In my travels this summer, I learned that your definition of home is never definite and, in fact, changes quite often.  I typically consider home the place where I grew up and where my family currently resides in our red-bricked house on Ember Glen.  But I also consider TCU a home away from home because I feel a sense of familiarity here.  On vacation, I often referred to our hotel room as “home” because that was where we could go to relax from a day of sightseeing and socializing.

But I was only in Malaysia for three days.  Aitana was away from home for ten months before she was able to return.  I barely made it those three days and Aitana made it over 100 times that.

To find yourself in a foreign place where you are a stranger is what can make the transition into college life simultaneously difficult and exciting.  However, the transition into college is all the more challenging when you also have to adjust to a new culture and lifestyle.

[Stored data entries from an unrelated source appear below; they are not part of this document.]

-- ==== Sys2Proof/Machine/Supply.lean ====
section
/-! DEFINITION. Exit from hold (16 R444; 02 R65) and the loss and return of the reference (02 R61). -/

namespace Sys2Proof.Machine

open Sys2Proof

/-! Exit from hold -/

/-- Stamps of the memory requests of one bench, and of its hold. -/
def Bench.resumeRequests (x : Bench) (go : Nat → Nat) : Bench :=
  { x with
    lineReqs := x.lineReqs.map fun r => (r.1, go r.2)
    walks := x.walks.map fun w => { w with since := go w.since }
    inflight := x.inflight.map fun i => if x.asksMemory i || x.adds i then { i with since := go i.since } else i
    holdSince := go x.holdSince }

/-- The timers that stood still in a hold from `at_` go on with the time they had counted: seam stalls, token waits,
memory requests and crossing credits (02 R65), the loader's phases (03 R103) and arbiter runs. The waits of a partition
that a held bench has frozen stay frozen (14 R398); its memory requests are not. -/
def State.resumeHold (s : State) (at_ : Nat) : State :=
  let go := resumed at_ s.now
  let s := allParts.foldl (fun s p => if (s.part p).frozenSince.isSome then s else s.resumeWaits p at_) s
  { s with
    parts := s.parts.map fun (x : Partition) => { x with pendReqs := x.pendReqs.map fun r => { r with since := go r.since } }
    benches := s.benches.map fun (x : Bench) => x.resumeRequests go
    ports := s.ports.map fun (x : Port) => { x with creditSince := x.creditSince.map go }
    loader := { s.loader with cmdAt := go s.loader.cmdAt, phaseAt := go s.loader.phaseAt }
    integ := { s.integ with runs := s.integ.runs.map fun r => { r with at_ := go r.at_ } } }

/-- HOLD_EXIT: work resumes under a supply cap of 0.60 V; frames that hold kept are processed. -/
def execHoldExit (mv : Nat) (s : State) : Result :=
  let x := s.supply
  if s.power ≠ .running || !x.hold || mv < 32000 || !s.passed x.holdSince (us 100) then .next s
  else
    let s := (s.sample mv).resumeHold x.holdSince
    let s := { s with
      supply := { s.supply with hold := false, cap := .v60, capDue := false, caps := satAdd 16 x.caps (b2n x.capDue) }
      stackSet := s.stackSet.map fun (k : Stack) => { k with selfRefresh := false } }
    .next (allPorts.foldl State.replayNow s.setRails.releaseHeld)

/-! The reference (02 R61) -/

/-- REF_LOSS: module time goes on from the internal oscillator, and every port goes down. -/
def execRefLoss (s : State) : Result :=
  if s.power ≠ .running || 2 ≤ s.time.clkMode.toNat || s.time.holdover then .next s
  else
    let s := State.raise { s with time := { s.time with holdover := true, refLoss := satAdd 16 s.time.refLoss 1 } } 0 0 0x0011
    .next (allPorts.foldl (fun s n => s.portDown n 4) s)

/-- REF_RETURN: module time goes back onto the reference; ports may train again, and serve their probation (01 R29). -/
def execRefReturn (s : State) : Result :=
  if s.power ≠ .running || !s.time.holdover then .next s
  else .next { s with time := { s.time with holdover := false } }

end Sys2Proof.Machine
end

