/-! The Dalxel ports -/

/-- Training (R333, R334, R335, R336, R367): a port that may train begins a new link stream with its identity block; the peer's block is taken, or the
port stays down with cause 5 and the mismatch ticket; a first training leads to serving, a later one to probation with every
credit granted anew; 200 ms without success give cause 6, and 1 s later the port tries again; probation done by both ends
makes a direction ready and a spare serve; DISABLE takes the port down with cause 7; RECAL_NOW waits until the port serves. -/
def Obligations.PortsTrainAndServe : Prop :=
  ∀ (n : PortId) (s : State), s.power = .running → n.val < s.ports.length →
    let x := s.port n
    let begun := s.modPort n fun x => { x with
      state := 2, trainAt := s.now, identOk := false
      stream := { x.stream with pending := [], lane := 0, blocks := List.replicate 8 [] } }
    let sent := begun.emitBlock n (.identity (begun.identity n))
    (s.mayTrain n = true → x.cause ≠ 6 → exec (.portTrainStart n) s = .next sent) ∧
    (s.mayTrain n = true → x.cause = 6 → x.downAt + 1000000000 ≤ s.now → exec (.portTrainRetry n) s = .next sent) ∧
    (∀ blk, x.state = 2 → s.identityFits n blk = true →
      exec (.identityBlock n blk) s = .next (s.modPort n fun x => { x with
        identOk := true, peer := some (blk.coord, blk.port, blk.hwType, blk.role) })) ∧
    (∀ blk, x.state = 2 → s.identityFits n blk = false →
      let t := (s.raise 0x6 n.val 0x0041).portDown n 5
      exec (.identityBlock n blk) s = .next t ∧ (t.port n).state = 1 ∧ (t.port n).cause = 5 ∧ (t.port n).identOk = false) ∧
    (x.state = 2 → x.identOk = true → x.everTrained = true →
      ∃ t, exec (.portTrainDone n) s = .next t ∧ (t.port n).state = 3 ∧ (t.port n).txSeq = 0 ∧ (t.port n).rxSeq = 0 ∧
        (t.port n).crShared = 16112 ∧ (t.port n).crRes = List.replicate 8 34 ∧ (t.port n).probeBits = 0) ∧
    (x.state = 2 → x.identOk = true → x.everTrained = false →
      ∃ t, exec (.portTrainDone n) s = .next t ∧ (t.port n).state = 5 ∧ (t.port n).everTrained = true ∧ (t.port n).txSeq = 0 ∧
        (t.port n).crShared = 16112) ∧
    (x.state = 2 → x.trainAt + 200000000 ≤ s.now →
      ∃ t, exec (.portTrainTimeout n) s = .next t ∧ (t.port n).state = 1 ∧ (t.port n).cause = 6) ∧
    (x.state = 3 → x.myProbeDone = true → x.peerProbeDone = true → (roleOf (s.trainGeo n.val) n.val = 1 ∨ roleOf (s.trainGeo n.val) n.val = 3) →
      ∃ t, exec (.probationDone n) s = .next t ∧ (t.port n).state = 5) ∧
    (∀ p, x.state = 3 → x.myProbeDone = true → x.peerProbeDone = true → (roleOf (s.trainGeo n.val) n.val = 0 ∨ roleOf (s.trainGeo n.val) n.val = 2) →
      (s.part p).loaded = true →
      ∃ t, exec (.probationDone n) s = .next t ∧ (t.port n).state = 4 ∧ (t.port n).transitBack = false ∧
        (t.port n).returned.getD p.val true = false) ∧
    (s.supply.hold = false → 1 < x.state.toNat →
      ∃ t, exec (.portCtlDisable n true) s = .next t ∧ (t.port n).state = 1 ∧ (t.port n).cause = 7 ∧ (t.port n).disable = true) ∧
    (s.supply.hold = false → x.retired = false →
      exec (.portCtlDisable n false) s = .next (s.modPort n fun x => { x with disable := false })) ∧
    (s.supply.hold = false → x.state = 5 → exec (.recalNow n) s =
      .next ((s.modPort n fun x => { x with recalAt := s.now, recalWant := false }).swapLane n x.oldestLane false)) ∧
    (s.supply.hold = false → 2 ≤ x.state.toNat → x.state ≠ 5 →
      exec (.recalNow n) s = .next (s.modPort n fun x => { x with recalWant := true }))
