/-! `modCache` -/

@[simp] theorem State.modCache_pending (s : State) (t : TileId) (f : TileCache → TileCache) : (s.modCache t f).pending = s.pending := rfl
@[simp] theorem State.modCache_freeCtr (s : State) (t : TileId) (f : TileCache → TileCache) : (s.modCache t f).freeCtr = s.freeCtr := rfl
@[simp] theorem State.modCache_power (s : State) (t : TileId) (f : TileCache → TileCache) : (s.modCache t f).power = s.power := rfl
@[simp] theorem State.modCache_porDone (s : State) (t : TileId) (f : TileCache → TileCache) : (s.modCache t f).porDone = s.porDone := rfl
@[simp] theorem State.modCache_resetPin (s : State) (t : TileId) (f : TileCache → TileCache) : (s.modCache t f).resetPin = s.resetPin := rfl
@[simp] theorem State.modCache_tileOn (s : State) (t : TileId) (f : TileCache → TileCache) : (s.modCache t f).tileOn = s.tileOn := rfl
@[simp] theorem State.modCache_nv (s : State) (t : TileId) (f : TileCache → TileCache) : (s.modCache t f).nv = s.nv := rfl
@[simp] theorem State.modCache_time (s : State) (t : TileId) (f : TileCache → TileCache) : (s.modCache t f).time = s.time := rfl
@[simp] theorem State.modCache_supply (s : State) (t : TileId) (f : TileCache → TileCache) : (s.modCache t f).supply = s.supply := rfl
@[simp] theorem State.modCache_start (s : State) (t : TileId) (f : TileCache → TileCache) : (s.modCache t f).start = s.start := rfl
@[simp] theorem State.modCache_benches (s : State) (t : TileId) (f : TileCache → TileCache) : (s.modCache t f).benches = s.benches := rfl
@[simp] theorem State.modCache_parts (s : State) (t : TileId) (f : TileCache → TileCache) : (s.modCache t f).parts = s.parts := rfl
@[simp] theorem State.modCache_loader (s : State) (t : TileId) (f : TileCache → TileCache) : (s.modCache t f).loader = s.loader := rfl
@[simp] theorem State.modCache_stackSet (s : State) (t : TileId) (f : TileCache → TileCache) : (s.modCache t f).stackSet = s.stackSet := rfl
@[simp] theorem State.modCache_cells (s : State) (t : TileId) (f : TileCache → TileCache) : (s.modCache t f).cells = s.cells := rfl
@[simp] theorem State.modCache_lineStain (s : State) (t : TileId) (f : TileCache → TileCache) : (s.modCache t f).lineStain = s.lineStain := rfl
@[simp] theorem State.modCache_cx (s : State) (t : TileId) (f : TileCache → TileCache) : (s.modCache t f).cx = s.cx := rfl
@[simp] theorem State.modCache_ports (s : State) (t : TileId) (f : TileCache → TileCache) : (s.modCache t f).ports = s.ports := rfl
@[simp] theorem State.modCache_house (s : State) (t : TileId) (f : TileCache → TileCache) : (s.modCache t f).house = s.house := rfl
@[simp] theorem State.modCache_integ (s : State) (t : TileId) (f : TileCache → TileCache) : (s.modCache t f).integ = s.integ := rfl
@[simp] theorem State.modCache_pint (s : State) (t : TileId) (f : TileCache → TileCache) : (s.modCache t f).pint = s.pint := rfl
@[simp] theorem State.modCache_rings (s : State) (t : TileId) (f : TileCache → TileCache) : (s.modCache t f).rings = s.rings := rfl
@[simp] theorem State.modCache_failRoute (s : State) (t : TileId) (f : TileCache → TileCache) : (s.modCache t f).failRoute = s.failRoute := rfl
@[simp] theorem State.modCache_irqs (s : State) (t : TileId) (f : TileCache → TileCache) : (s.modCache t f).irqs = s.irqs := rfl
@[simp] theorem State.modCache_sensors (s : State) (t : TileId) (f : TileCache → TileCache) : (s.modCache t f).sensors = s.sensors := rfl
@[simp] theorem State.modCache_clerkLines (s : State) (t : TileId) (f : TileCache → TileCache) : (s.modCache t f).clerkLines = s.clerkLines := rfl
@[simp] theorem State.modCache_clerkFlush (s : State) (t : TileId) (f : TileCache → TileCache) : (s.modCache t f).clerkFlush = s.clerkFlush := rfl
@[simp] theorem State.modCache_tap (s : State) (t : TileId) (f : TileCache → TileCache) : (s.modCache t f).tap = s.tap := rfl
@[simp] theorem State.modCache_bus (s : State) (t : TileId) (f : TileCache → TileCache) : (s.modCache t f).bus = s.bus := rfl
@[simp] theorem State.modCache_smbus (s : State) (t : TileId) (f : TileCache → TileCache) : (s.modCache t f).smbus = s.smbus := rfl
@[simp] theorem State.modCache_mgmtOut (s : State) (t : TileId) (f : TileCache → TileCache) : (s.modCache t f).mgmtOut = s.mgmtOut := rfl
@[simp] theorem State.modCache_linkOut (s : State) (t : TileId) (f : TileCache → TileCache) : (s.modCache t f).linkOut = s.linkOut := rfl
@[simp] theorem State.modCache_framesOut (s : State) (t : TileId) (f : TileCache → TileCache) : (s.modCache t f).framesOut = s.framesOut := rfl
@[simp] theorem State.modCache_bench (s : State) (t : TileId) (f : TileCache → TileCache) (c : BenchId) : (s.modCache t f).bench c = s.bench c := rfl
@[simp] theorem State.modCache_part (s : State) (t : TileId) (f : TileCache → TileCache) (q : PartId) : (s.modCache t f).part q = s.part q := rfl
@[simp] theorem State.modCache_stack (s : State) (t : TileId) (f : TileCache → TileCache) (j : StackId) : (s.modCache t f).stack j = s.stack j := rfl
@[simp] theorem State.modCache_port (s : State) (t : TileId) (f : TileCache → TileCache) (i : PortId) : (s.modCache t f).port i = s.port i := rfl
@[simp] theorem State.modCache_integOf (s : State) (t : TileId) (f : TileCache → TileCache) (q : PartId) : (s.modCache t f).integOf q = s.integOf q := rfl
@[simp] theorem State.modCache_ring (s : State) (t : TileId) (f : TileCache → TileCache) (q : PartId) : (s.modCache t f).ring q = s.ring q := rfl
@[simp] theorem State.modCache_now (s : State) (t : TileId) (f : TileCache → TileCache) : (s.modCache t f).now = s.now := rfl
@[simp] theorem State.modCache_clerkTime (s : State) (t : TileId) (f : TileCache → TileCache) : (s.modCache t f).clerkTime = s.clerkTime := rfl
@[simp] theorem State.modCache_tileIsOn (s : State) (t : TileId) (f : TileCache → TileCache) (u : Nat) : (s.modCache t f).tileIsOn u = s.tileIsOn u := rfl
@[simp] theorem State.modCache_geo (s : State) (t : TileId) (f : TileCache → TileCache) : (s.modCache t f).geo = s.geo := rfl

Culture is another one of those elusive terms.  It can be defined as a collective system of experiences or beliefs or values that are the basis for how certain people interact.  It can also be the accumulation of arts and other human intellectual achievements or the characteristics that a particular group identifies with. 

Even if there isn’t a determined definition of culture, everyone has one.  And it is what your world revolves around – your sense of home and culture. 

Three such worlds collided in Aitana’s freshman dorm room: the world from which Aitana came from in Spain with her family in Málaga the world from which her roommate came from in China with her own family and language and beliefs; and the American world that met them at Texas Christian University in Colby Hall.   

In our conversation last week, she told me the story of how one day she walked into her dorm room to find her roommate using her straightener because she had never used one before and wanted to try it out.  While Aitana was fine with her roommate borrowing her straightener as long as it was with permission, her roommate profusely apologized and even shed tears because of how sorry she was for using the straightener without asking.  This was just a small example of their daily interactions (or lack thereof since she tells me her roommate was pretty quiet).  Through the challenges of figuring out how to communicate, Aitana was able to build a friendship with her freshman year roommate.